As is typical with Keller, he draws on a wide variety of sources to make his arguments and illustrate his points, like jazz saxophonist John Coltrane, theologians John Calvin and Martin Luther, and philosophers Alasdair MacIntyre, Luc Ferry, and Nicholas Wolterstorff. Some of Keller’s favorites are early 20th century British writers like C.S. Lewis, J.R.R. Tolkien, and Dorothy Sayers, and they make several appearances as well.

When many people think about work, they think about the business world. I know my thoughts tend to move in that direction, since that is the world I live in now. But this book is about work in general, and does not focus explicitly on business. However, Keller does give several business-related examples and illustrations. He gives a sketch of a few ways the gospel might influence business in the chapter “A New Story for Work,” which I think is worth quoting in part:

While from the outside there might not be immediately noticeable differences between a well-run company reflecting a gospel worldview and one reflecting primarily the world-story of the marketplace, inside the differences could be very noticeable. The gospel-centered business would have a discernible vision for serving the customer in some unique way, a lack of adversarial relationships and exploitation, an extremely strong emphasis on excellence and product quality, and an ethical environment that goes ‘all the way down’ to the bottom of the organizational chart and to the realities of daily behavior, even when high ethics mean a loss of margin. In the business animated by the gospel worldview, profit is simply one of many important bottom lines (167–68).

Every Good Endeavor is a theologically robust reflection on the nature and purpose of work from someone who has spent a lot of time reflecting on it. It corrects many misunderstandings about work and gives a positive vision for what it can be. I recommend it highly.

You’ve Got to Draw the Line Somewhere: A Review

Henry Cloud is the coauthor of the perennial psychology bestseller Boundaries, which has spawned a series of other books (Boundaries in Dating, Boundaries with Kids, Beyond Boundaries… I’m sure it’s only a matter of time before we get Boundaries for Grandparents, Boundaries with Siblings, The Return of Boundaries, Boundaries Strike Back, Boundaries: First Blood, Part 2, etc.). The latest in this series is Boundaries for Leaders.

In his solo books, Cloud tends to focus on the psychology of business and leadership, drawing on his experiences as a consultant.

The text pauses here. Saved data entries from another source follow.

/-- A scale-fault input that asserts, or a transition that cannot be counted, clears its axis's referenced flag, raises SCALE
with the axis and INPUT or COUNT, and leaves the drives DE_ENERGIZED, whatever they were and in shadow mode too. An input that
is asserted already does not assert again (the state stays as it is: log 3). -/
def Obligations.ScaleFaultUnreferencesItsAxis : Prop :=
  ∀ (axis : AxisName) (s : State), s.drivesHold →
    (∃ u : State, exec (.scaleCountFault axis) s = .next u.finish ∧ (vget u.axes axis).referenced = false ∧
      u.lastFault = some .scale ∧ u.arm.energized = false ∧ u.arm.st = .off ∧ u.run.st = .none ∧
      (s.events.mask.getLsbD 0 = true → s.events.slots.length = 12 →
        ∃ slot, u.events.slots[0]? = some slot ∧
          slot.pending = some (.fault (report .scale (axisCode axis) 1) s.positions))) ∧
    ((vget s.axes axis).scaleFault = false →
      ∃ u : State, exec (.scaleFaultInput axis) s = .next u.finish ∧ (vget u.axes axis).referenced = false ∧
        (vget u.axes axis).scaleFault = true ∧ u.lastFault = some .scale ∧ u.arm.energized = false ∧
        u.arm.st = .off ∧ u.run.st = .none ∧
        (s.events.mask.getLsbD 0 = true → s.events.slots.length = 12 →
          ∃ slot, u.events.slots[0]? = some slot ∧
            slot.pending = some (.fault (report .scale (axisCode axis) 0) s.positions))) ∧
    ((vget s.axes axis).scaleFault = true → exec (.scaleFaultInput axis) s = .next s)

/-- In its axis's seek, before the mark is met, a reference mark sets the axis's scale position and position to the reference
coordinate and its referenced flag; outside that seek it is ignored. When the seek ends beyond its mark (so far beyond it in the
homing direction as the command says: log 8), the next axis of the order begins its own with its referenced flag cleared, or
fails with HOME_FAIL where its limit stands asserted; after the last one the standing set is the home standing set and the arm
is STILL. Before the mark the end of a seek changes nothing (the model's choice for an event that the state rules out, log 3). -/
def Obligations.SeeksReferenceTheirAxes : Prop :=
  (∀ (axis : AxisName) (c : Image) (s : State), s.config = some c →
     (s.arm.st = .homing → s.arm.stopping = none → s.arm.seeks.head? = some axis → s.arm.markMet = false →
       ∃ t : State, exec (.referenceMark axis) s = .next t ∧ (vget t.axes axis).scale = (vget c.axes axis).reference ∧
         (vget t.axes axis).pos = (vget c.axes axis).reference ∧ (vget t.axes axis).referenced = true ∧
         (vget t.axes axis).count = (vget s.axes axis).count ∧ (∀ b, b ≠ axis → vget t.axes b = vget s.axes b) ∧
         t.arm = { s.arm with markMet := true } ∧ { t with axes := s.axes, arm := s.arm } = s) ∧
     (s.arm.st ≠ .homing ∨ s.arm.seeks.head? ≠ some axis ∨ s.arm.markMet = true →
       exec (.referenceMark axis) s = .next s)) ∧
  ∀ (beyond : BitVec 32) (axis : AxisName) (more : List AxisName) (c : Image) (s : State), s.config = some c →
    s.arm.st = .homing → s.arm.stopping = none → s.arm.seeks = axis :: more →
    (s.arm.markMet = false → exec (.seekEnd beyond) s = .next s) ∧
    (s.arm.markMet = true → ∃ u : State, exec (.seekEnd beyond) s = .next u.finish ∧
      (more = [] → u.arm.standing = c.homeStanding ∧ u.arm.begun = 0 ∧ u.arm.motion = none ∧ u.arm.seeks = [] ∧
        u.arm.st = (if s.arm.energized then .still else .off) ∧
        (vget u.axes axis).setpoint = seekRest (vget c.axes axis) (vget s.axes axis) beyond) ∧
      (∀ b after, more = b :: after → (vget u.axes b).referenced = false ∧
        (seekBlocked (vget c.axes b) (vget s.axes b) = none →
          u.arm.st = .homing ∧ u.arm.seeks = more ∧ u.arm.markMet = false ∧
          u.arm.motion.map (·.act) = some (.seek b)) ∧
        (∀ detail, seekBlocked (vget c.axes b) (vget s.axes b) = some detail →
          u.lastFault = some .homeFail ∧ u.arm.st = .off)))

This book is Cloud’s plea for leaders to foster the kind of culture that enables their people’s brains to work optimally, using the three “executive functions” of the brain: attention to what is relevant, inhibition of what is distracting, and the working memory to always stay aware of relevant information.

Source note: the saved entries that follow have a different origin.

-- ==== Sys2Proof/Laws/State.lean ====
section
/-! SUPPORT. For each operation that changes few fields, one lemma that names the fields it leaves alone. The lemmas are
simp lemmas, so that a proof never unfolds one of these operations to pass it by. -/

namespace Sys2Proof.Machine

open Sys2Proof

@[simp] theorem State.reach_frame (since : Clock) (limit : Nat) (s : State) :
    (s.reach since limit).pending = s.pending ∧ (s.reach since limit).setup = s.setup ∧
    (s.reach since limit).freeCount = s.freeCount ∧ (s.reach since limit).detachDue = s.detachDue ∧
    (s.reach since limit).axes = s.axes ∧ (s.reach since limit).estop = s.estop ∧
    (s.reach since limit).lastFault = s.lastFault ∧ (s.reach since limit).arm = s.arm ∧
    (s.reach since limit).run = s.run ∧ (s.reach since limit).chg = s.chg ∧ (s.reach since limit).qual = s.qual ∧
    (s.reach since limit).soak = s.soak ∧ (s.reach since limit).line = s.line ∧ (s.reach since limit).join = s.join ∧
    (s.reach since limit).table = s.table ∧ (s.reach since limit).agent = s.agent ∧
    (s.reach since limit).probes = s.probes ∧ (s.reach since limit).mounted = s.mounted ∧
    (s.reach since limit).head = s.head ∧ (s.reach since limit).trig = s.trig ∧ (s.reach since limit).cap = s.cap ∧
    (s.reach since limit).part = s.part ∧ (s.reach since limit).thermal = s.thermal ∧
    (s.reach since limit).events = s.events ∧ (s.reach since limit).rack = s.rack := by
  unfold State.reach
  (repeat' split) <;> simp

@[simp] theorem State.moveSetpoints_frame (v : Vec3 Lu) (s : State) :
    (s.moveSetpoints v).pending = s.pending ∧ (s.moveSetpoints v).setup = s.setup ∧
    (s.moveSetpoints v).clock = s.clock ∧ (s.moveSetpoints v).freeCount = s.freeCount ∧
    (s.moveSetpoints v).detachDue = s.detachDue ∧ (s.moveSetpoints v).estop = s.estop ∧
    (s.moveSetpoints v).lastFault = s.lastFault ∧ (s.moveSetpoints v).arm = s.arm ∧ (s.moveSetpoints v).run = s.run ∧
    (s.moveSetpoints v).chg = s.chg ∧ (s.moveSetpoints v).qual = s.qual ∧ (s.moveSetpoints v).soak = s.soak ∧
    (s.moveSetpoints v).line = s.line ∧ (s.moveSetpoints v).join = s.join ∧ (s.moveSetpoints v).table = s.table ∧
    (s.moveSetpoints v).agent = s.agent ∧ (s.moveSetpoints v).probes = s.probes ∧
    (s.moveSetpoints v).mounted = s.mounted ∧ (s.moveSetpoints v).head = s.head ∧ (s.moveSetpoints v).trig = s.trig ∧
    (s.moveSetpoints v).cap = s.cap ∧ (s.moveSetpoints v).part = s.part ∧ (s.moveSetpoints v).thermal = s.thermal ∧
    (s.moveSetpoints v).events = s.events ∧ (s.moveSetpoints v).rack = s.rack := by
  unfold State.moveSetpoints
  (repeat' split) <;> simp

@[simp] theorem State.holdSetpoints_frame (s : State) :
    (s.holdSetpoints).pending = s.pending ∧ (s.holdSetpoints).setup = s.setup ∧ (s.holdSetpoints).clock = s.clock ∧
    (s.holdSetpoints).freeCount = s.freeCount ∧ (s.holdSetpoints).detachDue = s.detachDue ∧
    (s.holdSetpoints).estop = s.estop ∧ (s.holdSetpoints).lastFault = s.lastFault ∧ (s.holdSetpoints).arm = s.arm ∧
    (s.holdSetpoints).run = s.run ∧ (s.holdSetpoints).chg = s.chg ∧ (s.holdSetpoints).qual = s.qual ∧
    (s.holdSetpoints).soak = s.soak ∧ (s.holdSetpoints).line = s.line ∧ (s.holdSetpoints).join = s.join ∧
    (s.holdSetpoints).table = s.table ∧ (s.holdSetpoints).agent = s.agent ∧ (s.holdSetpoints).probes = s.probes ∧
    (s.holdSetpoints).mounted = s.mounted ∧ (s.holdSetpoints).head = s.head ∧ (s.holdSetpoints).trig = s.trig ∧
    (s.holdSetpoints).cap = s.cap ∧ (s.holdSetpoints).part = s.part ∧ (s.holdSetpoints).thermal = s.thermal ∧
    (s.holdSetpoints).events = s.events ∧ (s.holdSetpoints).rack = s.rack := by
  unfold State.holdSetpoints
  simp

@[simp] theorem State.reloadPositions_frame (s : State) :
    (s.reloadPositions).pending = s.pending ∧ (s.reloadPositions).setup = s.setup ∧
    (s.reloadPositions).clock = s.clock ∧ (s.reloadPositions).freeCount = s.freeCount ∧
    (s.reloadPositions).detachDue = s.detachDue ∧ (s.reloadPositions).estop = s.estop ∧
    (s.reloadPositions).lastFault = s.lastFault ∧ (s.reloadPositions).arm = s.arm ∧ (s.reloadPositions).run = s.run ∧
    (s.reloadPositions).chg = s.chg ∧ (s.reloadPositions).qual = s.qual ∧ (s.reloadPositions).soak = s.soak ∧
    (s.reloadPositions).line = s.line ∧ (s.reloadPositions).join = s.join ∧ (s.reloadPositions).table = s.table ∧
    (s.reloadPositions).agent = s.agent ∧ (s.reloadPositions).probes = s.probes ∧
    (s.reloadPositions).mounted = s.mounted ∧ (s.reloadPositions).head = s.head ∧ (s.reloadPositions).trig = s.trig ∧
    (s.reloadPositions).cap = s.cap ∧ (s.reloadPositions).part = s.part ∧ (s.reloadPositions).thermal = s.thermal ∧
    (s.reloadPositions).events = s.events ∧ (s.reloadPositions).rack = s.rack := by
  unfold State.reloadPositions
  simp

@[simp] theorem State.leaveShadow_frame (s : State) :
    (s.leaveShadow).pending = s.pending ∧ (s.leaveShadow).setup = s.setup ∧ (s.leaveShadow).clock = s.clock ∧
    (s.leaveShadow).freeCount = s.freeCount ∧ (s.leaveShadow).detachDue = s.detachDue ∧
    (s.leaveShadow).estop = s.estop ∧ (s.leaveShadow).lastFault = s.lastFault ∧ (s.leaveShadow).run = s.run ∧
    (s.leaveShadow).chg = s.chg ∧ (s.leaveShadow).qual = s.qual ∧ (s.leaveShadow).soak = s.soak ∧
    (s.leaveShadow).line = s.line ∧ (s.leaveShadow).join = s.join ∧ (s.leaveShadow).table = s.table ∧
    (s.leaveShadow).agent = s.agent ∧ (s.leaveShadow).probes = s.probes ∧ (s.leaveShadow).mounted = s.mounted ∧
    (s.leaveShadow).head = s.head ∧ (s.leaveShadow).trig = s.trig ∧ (s.leaveShadow).cap = s.cap ∧
    (s.leaveShadow).part = s.part ∧ (s.leaveShadow).thermal = s.thermal ∧ (s.leaveShadow).events = s.events ∧
    (s.leaveShadow).rack = s.rack := by
  simp [State.leaveShadow]

/-- The end of shadow mode: the standing set is the physical one, and nothing is begun (R39). -/
@[simp] theorem State.leaveShadow_arm (s : State) :
    s.leaveShadow.arm = { s.arm with shadow := false, standing := s.arm.phys, phys := 0, begun := 0 } := rfl

/-- Each position is loaded from its scale position as shadow mode ends (R2). -/
theorem State.leaveShadow_axes (s : State) :
    s.leaveShadow.axes = vmap (fun _ a => { a with pos := a.scale }) s.axes := rfl

@[simp] theorem State.emit_frame (e : Event) (s : State) :
    (s.emit e).pending = s.pending ∧ (s.emit e).setup = s.setup ∧ (s.emit e).clock = s.clock ∧
    (s.emit e).freeCount = s.freeCount ∧ (s.emit e).detachDue = s.detachDue ∧ (s.emit e).axes = s.axes ∧
    (s.emit e).estop = s.estop ∧ (s.emit e).lastFault = s.lastFault ∧ (s.emit e).arm = s.arm ∧
    (s.emit e).run = s.run ∧ (s.emit e).chg = s.chg ∧ (s.emit e).qual = s.qual ∧ (s.emit e).soak = s.soak ∧
    (s.emit e).line = s.line ∧ (s.emit e).join = s.join ∧ (s.emit e).table = s.table ∧ (s.emit e).agent = s.agent ∧
    (s.emit e).probes = s.probes ∧ (s.emit e).mounted = s.mounted ∧ (s.emit e).head = s.head ∧
    (s.emit e).trig = s.trig ∧ (s.emit e).cap = s.cap ∧ (s.emit e).part = s.part ∧ (s.emit e).thermal = s.thermal ∧
    (s.emit e).rack = s.rack := by
  unfold State.emit
  (repeat' split) <;> simp

@[simp] theorem State.raiseAt_frame (r : FaultReport) (position : Vec3 Lu) (s : State) :
    (s.raiseAt r position).pending = s.pending ∧ (s.raiseAt r position).setup = s.setup ∧
    (s.raiseAt r position).clock = s.clock ∧ (s.raiseAt r position).freeCount = s.freeCount ∧
    (s.raiseAt r position).detachDue = s.detachDue ∧ (s.raiseAt r position).axes = s.axes ∧
    (s.raiseAt r position).estop = s.estop ∧ (s.raiseAt r position).arm = s.arm ∧ (s.raiseAt r position).run = s.run ∧
    (s.raiseAt r position).chg = s.chg ∧ (s.raiseAt r position).qual = s.qual ∧ (s.raiseAt r position).soak = s.soak ∧
    (s.raiseAt r position).line = s.line ∧ (s.raiseAt r position).join = s.join ∧
    (s.raiseAt r position).table = s.table ∧ (s.raiseAt r position).agent = s.agent ∧
    (s.raiseAt r position).probes = s.probes ∧ (s.raiseAt r position).mounted = s.mounted ∧
    (s.raiseAt r position).head = s.head ∧ (s.raiseAt r position).trig = s.trig ∧ (s.raiseAt r position).cap = s.cap ∧
    (s.raiseAt r position).part = s.part ∧ (s.raiseAt r position).thermal = s.thermal ∧
    (s.raiseAt r position).rack = s.rack := by
  unfold State.raiseAt
  simp

@[simp] theorem State.raise_frame (r : FaultReport) (s : State) :
    (s.raise r).pending = s.pending ∧ (s.raise r).setup = s.setup ∧ (s.raise r).clock = s.clock ∧
    (s.raise r).freeCount = s.freeCount ∧ (s.raise r).detachDue = s.detachDue ∧ (s.raise r).axes = s.axes ∧
    (s.raise r).estop = s.estop ∧ (s.raise r).arm = s.arm ∧ (s.raise r).run = s.run ∧ (s.raise r).chg = s.chg ∧
    (s.raise r).qual = s.qual ∧ (s.raise r).soak = s.soak ∧ (s.raise r).line = s.line ∧ (s.raise r).join = s.join ∧
    (s.raise r).table = s.table ∧ (s.raise r).agent = s.agent ∧ (s.raise r).probes = s.probes ∧
    (s.raise r).mounted = s.mounted ∧ (s.raise r).head = s.head ∧ (s.raise r).trig = s.trig ∧
    (s.raise r).cap = s.cap ∧ (s.raise r).part = s.part ∧ (s.raise r).thermal = s.thermal ∧ (s.raise r).rack = s.rack := by
  unfold State.raise
  simp

@[simp] theorem State.pushM1_frame (e : M1Entry) (s : State) :
    (s.pushM1 e).pending = s.pending ∧ (s.pushM1 e).setup = s.setup ∧ (s.pushM1 e).clock = s.clock ∧
    (s.pushM1 e).freeCount = s.freeCount ∧ (s.pushM1 e).axes = s.axes ∧ (s.pushM1 e).estop = s.estop ∧
    (s.pushM1 e).lastFault = s.lastFault ∧ (s.pushM1 e).arm = s.arm ∧ (s.pushM1 e).run = s.run ∧
    (s.pushM1 e).chg = s.chg ∧ (s.pushM1 e).qual = s.qual ∧ (s.pushM1 e).soak = s.soak ∧ (s.pushM1 e).join = s.join ∧
    (s.pushM1 e).table = s.table ∧ (s.pushM1 e).agent = s.agent ∧ (s.pushM1 e).probes = s.probes ∧
    (s.pushM1 e).mounted = s.mounted ∧ (s.pushM1 e).head = s.head ∧ (s.pushM1 e).trig = s.trig ∧
    (s.pushM1 e).cap = s.cap ∧ (s.pushM1 e).part = s.part ∧ (s.pushM1 e).thermal = s.thermal ∧
    (s.pushM1 e).events = s.events ∧ (s.pushM1 e).rack = s.rack := by
  unfold State.pushM1
  (repeat' split) <;> simp

@[simp] theorem State.queueRelease_frame (items : ItemSet) (s : State) :
    (s.queueRelease items).pending = s.pending ∧ (s.queueRelease items).setup = s.setup ∧
    (s.queueRelease items).clock = s.clock ∧ (s.queueRelease items).freeCount = s.freeCount ∧
    (s.queueRelease items).axes = s.axes ∧ (s.queueRelease items).estop = s.estop ∧
    (s.queueRelease items).lastFault = s.lastFault ∧ (s.queueRelease items).arm = s.arm ∧
    (s.queueRelease items).run = s.run ∧ (s.queueRelease items).chg = s.chg ∧ (s.queueRelease items).qual = s.qual ∧
    (s.queueRelease items).soak = s.soak ∧ (s.queueRelease items).join = s.join ∧
    (s.queueRelease items).table = s.table ∧ (s.queueRelease items).agent = s.agent ∧
    (s.queueRelease items).probes = s.probes ∧ (s.queueRelease items).mounted = s.mounted ∧
    (s.queueRelease items).head = s.head ∧ (s.queueRelease items).trig = s.trig ∧ (s.queueRelease items).cap = s.cap ∧
    (s.queueRelease items).part = s.part ∧ (s.queueRelease items).thermal = s.thermal ∧
    (s.queueRelease items).events = s.events ∧ (s.queueRelease items).rack = s.rack := by
  unfold State.queueRelease
  (repeat' split) <;> simp

@[simp] theorem State.releaseOutside_frame (zones : ZoneSet) (s : State) :
    (s.releaseOutside zones).pending = s.pending ∧ (s.releaseOutside zones).setup = s.setup ∧
    (s.releaseOutside zones).clock = s.clock ∧ (s.releaseOutside zones).freeCount = s.freeCount ∧
    (s.releaseOutside zones).axes = s.axes ∧ (s.releaseOutside zones).estop = s.estop ∧
    (s.releaseOutside zones).lastFault = s.lastFault ∧ (s.releaseOutside zones).arm = s.arm ∧
    (s.releaseOutside zones).run = s.run ∧ (s.releaseOutside zones).chg = s.chg ∧
    (s.releaseOutside zones).qual = s.qual ∧ (s.releaseOutside zones).soak = s.soak ∧
    (s.releaseOutside zones).join = s.join ∧ (s.releaseOutside zones).table = s.table ∧
    (s.releaseOutside zones).agent = s.agent ∧ (s.releaseOutside zones).probes = s.probes ∧
    (s.releaseOutside zones).mounted = s.mounted ∧ (s.releaseOutside zones).head = s.head ∧
    (s.releaseOutside zones).trig = s.trig ∧ (s.releaseOutside zones).cap = s.cap ∧
    (s.releaseOutside zones).part = s.part ∧ (s.releaseOutside zones).thermal = s.thermal ∧
    (s.releaseOutside zones).events = s.events ∧ (s.releaseOutside zones).rack = s.rack := by
  unfold State.releaseOutside
  simp

@[simp] theorem State.removeM1_frame (p : M1Entry → Bool) (s : State) :
    (s.removeM1 p).pending = s.pending ∧ (s.removeM1 p).setup = s.setup ∧ (s.removeM1 p).clock = s.clock ∧
    (s.removeM1 p).freeCount = s.freeCount ∧ (s.removeM1 p).detachDue = s.detachDue ∧ (s.removeM1 p).axes = s.axes ∧
    (s.removeM1 p).estop = s.estop ∧ (s.removeM1 p).lastFault = s.lastFault ∧ (s.removeM1 p).arm = s.arm ∧
    (s.removeM1 p).run = s.run ∧ (s.removeM1 p).chg = s.chg ∧ (s.removeM1 p).qual = s.qual ∧
    (s.removeM1 p).soak = s.soak ∧ (s.removeM1 p).join = s.join ∧ (s.removeM1 p).table = s.table ∧
    (s.removeM1 p).agent = s.agent ∧ (s.removeM1 p).probes = s.probes ∧ (s.removeM1 p).mounted = s.mounted ∧
    (s.removeM1 p).head = s.head ∧ (s.removeM1 p).trig = s.trig ∧ (s.removeM1 p).cap = s.cap ∧
    (s.removeM1 p).part = s.part ∧ (s.removeM1 p).thermal = s.thermal ∧ (s.removeM1 p).events = s.events ∧
    (s.removeM1 p).rack = s.rack := by
  unfold State.removeM1
  simp

@[simp] theorem State.removeAllM1_frame (p : M1Entry → Bool) (s : State) :
    (s.removeAllM1 p).pending = s.pending ∧ (s.removeAllM1 p).setup = s.setup ∧ (s.removeAllM1 p).clock = s.clock ∧
    (s.removeAllM1 p).freeCount = s.freeCount ∧ (s.removeAllM1 p).detachDue = s.detachDue ∧
    (s.removeAllM1 p).axes = s.axes ∧ (s.removeAllM1 p).estop = s.estop ∧ (s.removeAllM1 p).lastFault = s.lastFault ∧
    (s.removeAllM1 p).arm = s.arm ∧ (s.removeAllM1 p).run = s.run ∧ (s.removeAllM1 p).chg = s.chg ∧
    (s.removeAllM1 p).qual = s.qual ∧ (s.removeAllM1 p).soak = s.soak ∧ (s.removeAllM1 p).join = s.join ∧
    (s.removeAllM1 p).table = s.table ∧ (s.removeAllM1 p).agent = s.agent ∧ (s.removeAllM1 p).probes = s.probes ∧
    (s.removeAllM1 p).mounted = s.mounted ∧ (s.removeAllM1 p).head = s.head ∧ (s.removeAllM1 p).trig = s.trig ∧
    (s.removeAllM1 p).cap = s.cap ∧ (s.removeAllM1 p).part = s.part ∧ (s.removeAllM1 p).thermal = s.thermal ∧
    (s.removeAllM1 p).events = s.events ∧ (s.removeAllM1 p).rack = s.rack := by
  unfold State.removeAllM1
  simp

@[simp] theorem State.rewriteM1_frame (p : M1Entry → Bool) (e : M1Entry) (s : State) :
    (s.rewriteM1 p e).pending = s.pending ∧ (s.rewriteM1 p e).setup = s.setup ∧ (s.rewriteM1 p e).clock = s.clock ∧
    (s.rewriteM1 p e).freeCount = s.freeCount ∧ (s.rewriteM1 p e).detachDue = s.detachDue ∧
    (s.rewriteM1 p e).axes = s.axes ∧ (s.rewriteM1 p e).estop = s.estop ∧ (s.rewriteM1 p e).lastFault = s.lastFault ∧
    (s.rewriteM1 p e).arm = s.arm ∧ (s.rewriteM1 p e).run = s.run ∧ (s.rewriteM1 p e).chg = s.chg ∧
    (s.rewriteM1 p e).qual = s.qual ∧ (s.rewriteM1 p e).soak = s.soak ∧ (s.rewriteM1 p e).join = s.join ∧
    (s.rewriteM1 p e).table = s.table ∧ (s.rewriteM1 p e).agent = s.agent ∧ (s.rewriteM1 p e).probes = s.probes ∧
    (s.rewriteM1 p e).mounted = s.mounted ∧ (s.rewriteM1 p e).head = s.head ∧ (s.rewriteM1 p e).trig = s.trig ∧
    (s.rewriteM1 p e).cap = s.cap ∧ (s.rewriteM1 p e).part = s.part ∧ (s.rewriteM1 p e).thermal = s.thermal ∧
    (s.rewriteM1 p e).events = s.events ∧ (s.rewriteM1 p e).rack = s.rack := by
  unfold State.rewriteM1
  simp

The boundaries Cloud writes about for the bulk of the book have to do with setting the right emotional tone, staying connected, reducing negativity, focusing on things that can be controlled, creating the right values, and fostering an environment of trust. At the end, he writes about the leader creating boundaries for him- or herself.

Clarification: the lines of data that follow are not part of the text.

@[simp] theorem State.completeScan_keeps (results : List (Nat × Judged)) (s : State) :
    (s.completeScan results).pending = s.pending ∧ (s.completeScan results).setup = s.setup ∧
    (s.completeScan results).clock = s.clock ∧ (s.completeScan results).estop = s.estop ∧
    (s.completeScan results).part = s.part ∧ (s.completeScan results).rack = s.rack ∧
    axisInputs (s.completeScan results).axes = axisInputs s.axes ∧ (s.completeScan results).trig.high = s.trig.high ∧
    (s.completeScan results).head.seated = s.head.seated := by
  unfold State.completeScan
  (repeat' split) <;> simp

@[simp] theorem State.recordContact_keeps (position : Vec3 Lu) (s : State) :
    (s.recordContact position).pending = s.pending ∧ (s.recordContact position).setup = s.setup ∧
    (s.recordContact position).clock = s.clock ∧ (s.recordContact position).estop = s.estop ∧
    (s.recordContact position).part = s.part ∧ (s.recordContact position).rack = s.rack ∧
    axisInputs (s.recordContact position).axes = axisInputs s.axes ∧
    (s.recordContact position).trig.high = s.trig.high ∧ (s.recordContact position).head.seated = s.head.seated := by
  unfold State.recordContact
  (repeat' split) <;> simp

@[simp] theorem State.beginBackOff_keeps (thenHeld : Bool) (s : State) :
    (s.beginBackOff thenHeld).pending = s.pending ∧ (s.beginBackOff thenHeld).setup = s.setup ∧
    (s.beginBackOff thenHeld).clock = s.clock ∧ (s.beginBackOff thenHeld).estop = s.estop ∧
    (s.beginBackOff thenHeld).part = s.part ∧ (s.beginBackOff thenHeld).rack = s.rack ∧
    axisInputs (s.beginBackOff thenHeld).axes = axisInputs s.axes ∧
    (s.beginBackOff thenHeld).trig.high = s.trig.high ∧ (s.beginBackOff thenHeld).head.seated = s.head.seated := by
  unfold State.beginBackOff
  (repeat' split) <;> simp

@[simp] theorem State.contactEnds_keeps (position : Vec3 Lu) (held : Bool) (s : State) :
    (s.contactEnds position held).pending = s.pending ∧ (s.contactEnds position held).setup = s.setup ∧
    (s.contactEnds position held).clock = s.clock ∧ (s.contactEnds position held).estop = s.estop ∧
    (s.contactEnds position held).part = s.part ∧ (s.contactEnds position held).rack = s.rack ∧
    axisInputs (s.contactEnds position held).axes = axisInputs s.axes ∧
    (s.contactEnds position held).trig.high = s.trig.high ∧ (s.contactEnds position held).head.seated = s.head.seated := by
  unfold State.contactEnds
  dsimp only
  (repeat' split) <;> simp

@[simp] theorem State.probingContact_keeps (position : Vec3 Lu) (s : State) :
    (s.probingContact position).pending = s.pending ∧ (s.probingContact position).setup = s.setup ∧
    (s.probingContact position).clock = s.clock ∧ (s.probingContact position).estop = s.estop ∧
    (s.probingContact position).part = s.part ∧ (s.probingContact position).rack = s.rack ∧
    axisInputs (s.probingContact position).axes = axisInputs s.axes ∧
    (s.probingContact position).trig.high = s.trig.high ∧ (s.probingContact position).head.seated = s.head.seated := by
  unfold State.probingContact
  (repeat' split) <;> simp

For the most part, these boundaries seemed obvious. Of course people need to be in a good place emotionally if they are going to be a positive contributor. Of course people need to focus on what they can control rather than wring their hands over what they can’t. Of course people need to stay connected if they want to accomplish anything. Of course nothing good is going to happen in a culture of mistrust. That’s not necessarily a bad thing; I subscribe to Samuel Johnson’s dictum that “people need to be reminded more often than they need to be instructed.”

But this book isn’t just a restatement of the obvious. Cloud’s major contributions are that he roots his insights in neuroscience, and he makes creating the right kind of culture the responsibility of the leader. That’s the “ridiculously in charge” of the subtitle. Leaders, Cloud says many places throughout the book, get what they create and what they allow. It’s a heavy responsibility, but one that leaders everywhere need to be reminded of.

Note: Thanks to HarperBusiness for a review copy of this book. I was not asked to give a positive review.